In addition to keyword arguments to make models more generic, Knet implements size inference: Any dimension that relies on the input size can be left as 0, which tells Knet to infer that dimension when the first input is received. Leaving input dependent dimensions as 0, and using a keyword argument to determine output size we arrive at a fully generic version of linreg:
@knet function linreg3(x; out=1)
w = par(dims=(out,0), init=Gaussian(0,0.1))
b = par(dims=(out,1), init=Constant(0))
return w * x .+ b
end
In this section, we have seen how to make @knet functions more generic using keyword arguments and size inference. This will especially come in handy when we are using them as new operators as described next.
4. Defining new operators¶
See also
@knet function as operator, soft
The key to controlling complexity in computer languages is abstraction. Abstraction is the ability to name compound structures built from primitive parts, so they too can be used as primitives. In Knet we do this by using @knet functions not just as models, but as new operators inside other @knet functions.
To illustrate this, we will implement a softmax classification model. Softmax classification is basically linear regression with multiple outputs followed by normalization. Here is how we can define it in Knet:
@knet function softmax(x; out=10)
z = linreg3(x; out=out)
return soft(z)
end
The softmax
model basically computes soft(w * x .+ b)
with
trainable parameters w
and b
by calling linreg3
we defined
in the previous section. The out
keyword parameter determines the
number of outputs and is passed from softmax
to linreg3
unchanged. The number of inputs is left unspecified and is inferred
when the first input is received.

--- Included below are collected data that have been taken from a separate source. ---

-- ==== Sys2Proof/Laws/FrameCoreCmd.lean ====
section
/-! SUPPORT. Laws/FrameCoreCmd.lean: what the operations of Machine/CoreCmd.lean leave alone: the queue of commands, and the memory or
its canonical form. -/

namespace Sys2Proof.Machine

@[simp] theorem mixBytes_pending (k : Nat) (s : State) (n a : Nat) (bs : List Byte) :
    (mixBytes k s n a bs).pending = s.pending := by
  induction k generalizing s a bs with
  | zero => rfl
  | succ k ih => unfold mixBytes; repeat' (first | (simp [ih]; done) | split)

@[simp] theorem mixBytes_wf (k : Nat) (s : State) (n a : Nat) (bs : List Byte) (h : Memory.wf s.mem = true) :
    Memory.wf (mixBytes k s n a bs).mem = true := by
  induction k generalizing s a bs with
  | zero => exact h
  | succ k ih => unfold mixBytes; repeat' (first | (simp [ih, h]; done) | split)

@[simp] theorem abandonOp_pending (s : State) (n u : Nat) (x : QEntry) : (abandonOp s n u x).pending = s.pending :=
  by unfold abandonOp; dsimp only; repeat' (first | (simp; done) | split)

@[simp] theorem abandonOp_wf (s : State) (n u : Nat) (x : QEntry) (h :
    Memory.wf s.mem = true) : Memory.wf (abandonOp s n u x).mem = true :=
  by unfold abandonOp; dsimp only; repeat' (first | (simp_all; done) | split)

@[simp] theorem abandonRemote_frame (s : State) (n m : Nat) (x : Xfer) :
    (abandonRemote s n m x).pending = s.pending ∧ (abandonRemote s n m x).mem = s.mem :=
  by unfold abandonRemote; repeat' (first | (simp; done) | split)

@[simp] theorem abandonXfer_pending (s : State) (n m : Nat) (x : Xfer) : (abandonXfer s n m x).pending = s.pending :=
  by unfold abandonXfer; dsimp only; repeat' (first | (simp ; done) | (simp_all; done) | split)

@[simp] theorem abandonXfer_wf (s : State) (n m : Nat) (x : Xfer) (h :
    Memory.wf s.mem = true) : Memory.wf (abandonXfer s n m x).mem = true :=
  by unfold abandonXfer; dsimp only; repeat' (first | (simp [h]; done) | (simp_all; done) | split)

@[simp] theorem creset_pending (s : State) (n : Nat) : (creset s n).pending = s.pending :=
  by simp [creset]

@[simp] theorem creset_wf (s : State) (n : Nat) (h : Memory.wf s.mem = true) : Memory.wf (creset s n).mem = true := by
  unfold creset
  dsimp only
  rw [(modCore_frame _ _ _).2]
  refine foldl_wf _ _ _ (fun s m hs => foldl_wf _ _ _ (fun s x hs => abandonXfer_wf s n m x hs) hs) ?_
  exact foldl_wf _ _ _ (fun s u hs => foldl_wf _ _ _ (fun s x hs => abandonOp_wf s n u x hs) hs) h

@[simp] theorem corCtlWrite_pending (s : State) (n : Nat) (v : W32) : (corCtlWrite s n v).pending = s.pending :=
  by unfold corCtlWrite; split <;> simp

@[simp] theorem corCtlWrite_wf (s : State) (n : Nat) (v : W32) (h :
    Memory.wf s.mem = true) : Memory.wf (corCtlWrite s n v).mem = true :=
  by unfold corCtlWrite; split <;> simp [h]

@[simp] theorem epochOp_pending (s : State) (n u : Nat) (x : QEntry) : (epochOp s n u x).pending = s.pending :=
  by unfold epochOp; (repeat' split) <;> simp

@[simp] theorem epochOp_wf (s : State) (n u : Nat) (x : QEntry) (h :
    Memory.wf s.mem = true) : Memory.wf (epochOp s n u x).mem = true :=
  by unfold epochOp; (repeat' split) <;> simp [h]

@[simp] theorem epochCore_pending (s : State) (n : Nat) : (epochCore s n).pending = s.pending := by simp [epochCore]

@[simp] theorem epochCore_wf (s : State) (n : Nat) (h : Memory.wf s.mem = true) : Memory.wf (epochCore s n).mem = true := by
  unfold epochCore
  dsimp only
  split
  · exact h
  · rw [(modCore_frame _ _ _).2]
    refine flushStores_wf _ _ (foldl_wf _ _ _ (fun s u hs => ?_) h)
    rw [(modCore_frame _ _ _).2]
    exact foldl_wf _ _ _ (fun s x hs => epochOp_wf s n u x hs) hs

@[simp] theorem epochCores_pending (s : State) : (epochCores s).pending = s.pending := by simp [epochCores]

@[simp] theorem epochCores_wf (s : State) (h : Memory.wf s.mem = true) : Memory.wf (epochCores s).mem = true :=
  by unfold epochCores; (repeat' split) <;> simp_all

end Sys2Proof.Machine
end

The soft
operator normalizes
its argument by exponentiating its elements and dividing each by their
sum.
In this section we saw an example of using a @knet function as a new operator. Using the power of abstraction, not only can we avoid repetition and shorten the amount of code for larger models, we make the definitions a lot more readable and configurable, and gain a bunch of reusable operators to boot. To see some example reusable operators take a look at the Knet compound operators table and see their definitions in kfun.jl.
5. Training with minibatches¶
See also
minibatch, softloss, zeroone
We will use the softmax model to classify hand-written digits from the MNIST dataset. Here are the first 8 images from MNIST, the goal is to look at the pixels and classify each image as one of the digits 0-9:
The following loads the MNIST data:
julia> include(Pkg.dir("Knet/examples/mnist.jl"))
INFO: Loading MNIST...
Once loaded, the data is available as multi-dimensional Julia arrays:
julia> MNIST.xtrn
28x28x1x60000 Array{Float32,4}:...
julia> MNIST.ytrn
10x60000 Array{Float32,2}:...
julia> MNIST.xtst
28x28x1x10000 Array{Float32,4}:...
julia> MNIST.ytst
10x10000 Array{Float32,2}:...
We have 60000 training and 10000 testing examples. Each input x is a
28x28x1 array representing one image, where the first two numbers
represent the width and height in pixels, the third number is the
number of channels (which is 1 for grayscale images, 3 for RGB
images). The softmax model will treat each image as a 28*28*1=784
dimensional vector. The pixel values have been normalized to
\([0,1]\). Each output y is a ten-dimensional one-hot vector (a
vector that has a single non-zero component) indicating the correct
class (0-9) for a given image.
This is a much larger dataset than Housing. For computational
efficiency, it is not advisable to use these examples one at a time
during training like we did before. We will split the data into
groups of 100 examples called minibatches, and pass data to
forw
and back
one minibatch at a time instead of one instance
at a time. On my laptop, one epoch of training softmax on MNIST takes
about 0.34 seconds with a minibatch size of 100, 1.67 seconds with a
minibatch size of 10, and 10.5 seconds if we do not use minibatches.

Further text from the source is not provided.